Find the lines in the listing below that include the word "extractLsb", and report how many there are, with nothing more.
Start of Records shown
/-- 10_state.md R26 (the 16-bit index table), R27 (the 8-bit index table, derived by the spec; that AH, CH, DH and BH are the high bytes
of AX, CX, DX and BX is general knowledge the spec supplies in R23, log entry 6) and R28 (the four accesses; a code outside 0 to 7
raises, and reads and writes nothing). -/
def Obligations.RegisterFileReadsByCanonicalIndex : Prop :=
  ∀ s : State,
    get16 0 s = .ok s.ax ∧ get16 1 s = .ok s.cx ∧ get16 2 s = .ok s.dx ∧ get16 3 s = .ok s.bx ∧
    get16 4 s = .ok s.sp ∧ get16 5 s = .ok s.bp ∧ get16 6 s = .ok s.si ∧ get16 7 s = .ok s.di ∧
    (∀ (r : Reg16) (v : Word), set16 r.code v s = .ok (s.setReg16 r v) ∧ get16 r.code (s.setReg16 r v) = .ok v) ∧
    get8 0 s = .ok (s.ax.extractLsb' 0 8) ∧ get8 1 s = .ok (s.cx.extractLsb' 0 8) ∧
    get8 2 s = .ok (s.dx.extractLsb' 0 8) ∧ get8 3 s = .ok (s.bx.extractLsb' 0 8) ∧
    get8 4 s = .ok (s.ax.extractLsb' 8 8) ∧ get8 5 s = .ok (s.cx.extractLsb' 8 8) ∧
    get8 6 s = .ok (s.dx.extractLsb' 8 8) ∧ get8 7 s = .ok (s.bx.extractLsb' 8 8) ∧
    (∀ (r : Reg8) (b : Byte), set8 r.code b s = .ok (s.setReg8 r b) ∧ get8 r.code (s.setReg8 r b) = .ok b) ∧
    ∀ code, 8 ≤ code → ∀ (v : Word) (b : Byte),
      get16 code s = .error (.invalidOperand code) ∧ set16 code v s = .error (.invalidOperand code) ∧
      get8 code s = .error (.invalidOperand code) ∧ set8 code b s = .error (.invalidOperand code)

/-- 10_state.md R36, as stated: setting or clearing a named flag writes its bit and no other, defined or reserved; where the bit
already has the value, FLAGS is unchanged. -/
def Obligations.FlagAccessTouchesOneBit : Prop :=
  ∀ (s : State) (f : Flag),
    (s.setFlag f).flags = s.flags ||| (1#16 <<< f.pos) ∧
    (s.clearFlag f).flags = s.flags &&& ~~~(1#16 <<< f.pos) ∧
    (s.setFlag f).testFlag f = true ∧ (s.clearFlag f).testFlag f = false ∧
    (∀ k, k ≠ f.pos → (s.setFlag f).flags.getLsbD k = s.flags.getLsbD k ∧
      (s.clearFlag f).flags.getLsbD k = s.flags.getLsbD k) ∧
    (∀ g, g ≠ f → (s.setFlag f).testFlag g = s.testFlag g ∧ (s.clearFlag f).testFlag g = s.testFlag g) ∧
    (s.testFlag f = true → s.setFlag f = s) ∧ (s.testFlag f = false → s.clearFlag f = s)

/-- 10_state.md R35 (the table of positions) and R37: where each named flag stands in FLAGS, for its three accesses, and that none of
them writes a reserved bit. The positions are decision D15, general knowledge the spec supplies (log entry 6). -/
def Obligations.NamedFlagsStandAtTheirPositions : Prop :=
  ∀ s : State,
    (∀ f : Flag, ∃ k, s.testFlag f = s.flags.getLsbD k ∧
      (s.setFlag f).flags = s.flags ||| BitVec.twoPow 16 k ∧ (s.clearFlag f).flags = s.flags &&& ~~~BitVec.twoPow 16 k ∧
      k = match f with
        | .carry => 0 | .parity => 2 | .auxCarry => 4 | .zero => 6 | .sign => 7 | .trap => 8
        | .interruptEnable => 9 | .direction => 10 | .overflow => 11) ∧
    ∀ (f : Flag) (k : Nat), k = 1 ∨ k = 3 ∨ k = 5 ∨ 12 ≤ k →
      (s.setFlag f).flags.getLsbD k = s.flags.getLsbD k ∧ (s.clearFlag f).flags.getLsbD k = s.flags.getLsbD k

/-! ### Flag instructions -/

/-- 45_flags.md, R180 to R184: each flag instruction completes in every state and writes one bit of FLAGS and nothing else; its whole
cycle also records its address and leaves IP one further, modulo 2^16 (log entry 7). The bit positions are decision D15 (log
entry 6). -/
def Obligations.FlagInstructionsWriteOneBit : Prop :=
  (∀ s : State,
    exec .clc s = .next { s with flags := s.flags &&& ~~~0x0001#16 } ∧
    exec .cli s = .next { s with flags := s.flags &&& ~~~0x0200#16 } ∧
    exec .sti s = .next { s with flags := s.flags ||| 0x0200#16 } ∧
    exec .cld s = .next { s with flags := s.flags &&& ~~~0x0400#16 } ∧
    exec .std s = .next { s with flags := s.flags ||| 0x0400#16 }) ∧
  (∀ s : State, s.run = .running →
    (s.opcode = 0xF8 →
      step s = .next { s with faultAddr := s.ip, ip := s.ip + 1#16, flags := s.flags &&& ~~~0x0001#16 }) ∧
    (s.opcode = 0xFA →
      step s = .next { s with faultAddr := s.ip, ip := s.ip + 1#16, flags := s.flags &&& ~~~0x0200#16 }) ∧
    (s.opcode = 0xFB →
      step s = .next { s with faultAddr := s.ip, ip := s.ip + 1#16, flags := s.flags ||| 0x0200#16 }) ∧
    (s.opcode = 0xFC →
      step s = .next { s with faultAddr := s.ip, ip := s.ip + 1#16, flags := s.flags &&& ~~~0x0400#16 }) ∧
    (s.opcode = 0xFD →
      step s = .next { s with faultAddr := s.ip, ip := s.ip + 1#16, flags := s.flags ||| 0x0400#16 }))

/-- 10_state.md R38 with 45_flags.md: whatever a step does, a bit of FLAGS changes only in a cycle of CLC (bit 0), CLI or STI (bit 9),
CLD or STD (bit 10). That XOR writes none is decision D9 (log entry 10); the positions are D15 (log entry 6). -/
def Obligations.OnlyFlagInstructionsWriteFlags : Prop :=
  ∀ (s t : State) (k : Nat), step s = .next t → t.flags.getLsbD k ≠ s.flags.getLsbD k →
    s.run = .running ∧
    ((k = 0 ∧ s.opcode = 0xF8) ∨ (k = 9 ∧ (s.opcode = 0xFA ∨ s.opcode = 0xFB)) ∨
      (k = 10 ∧ (s.opcode = 0xFC ∨ s.opcode = 0xFD)))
End of Records shown
▶ Expected output
4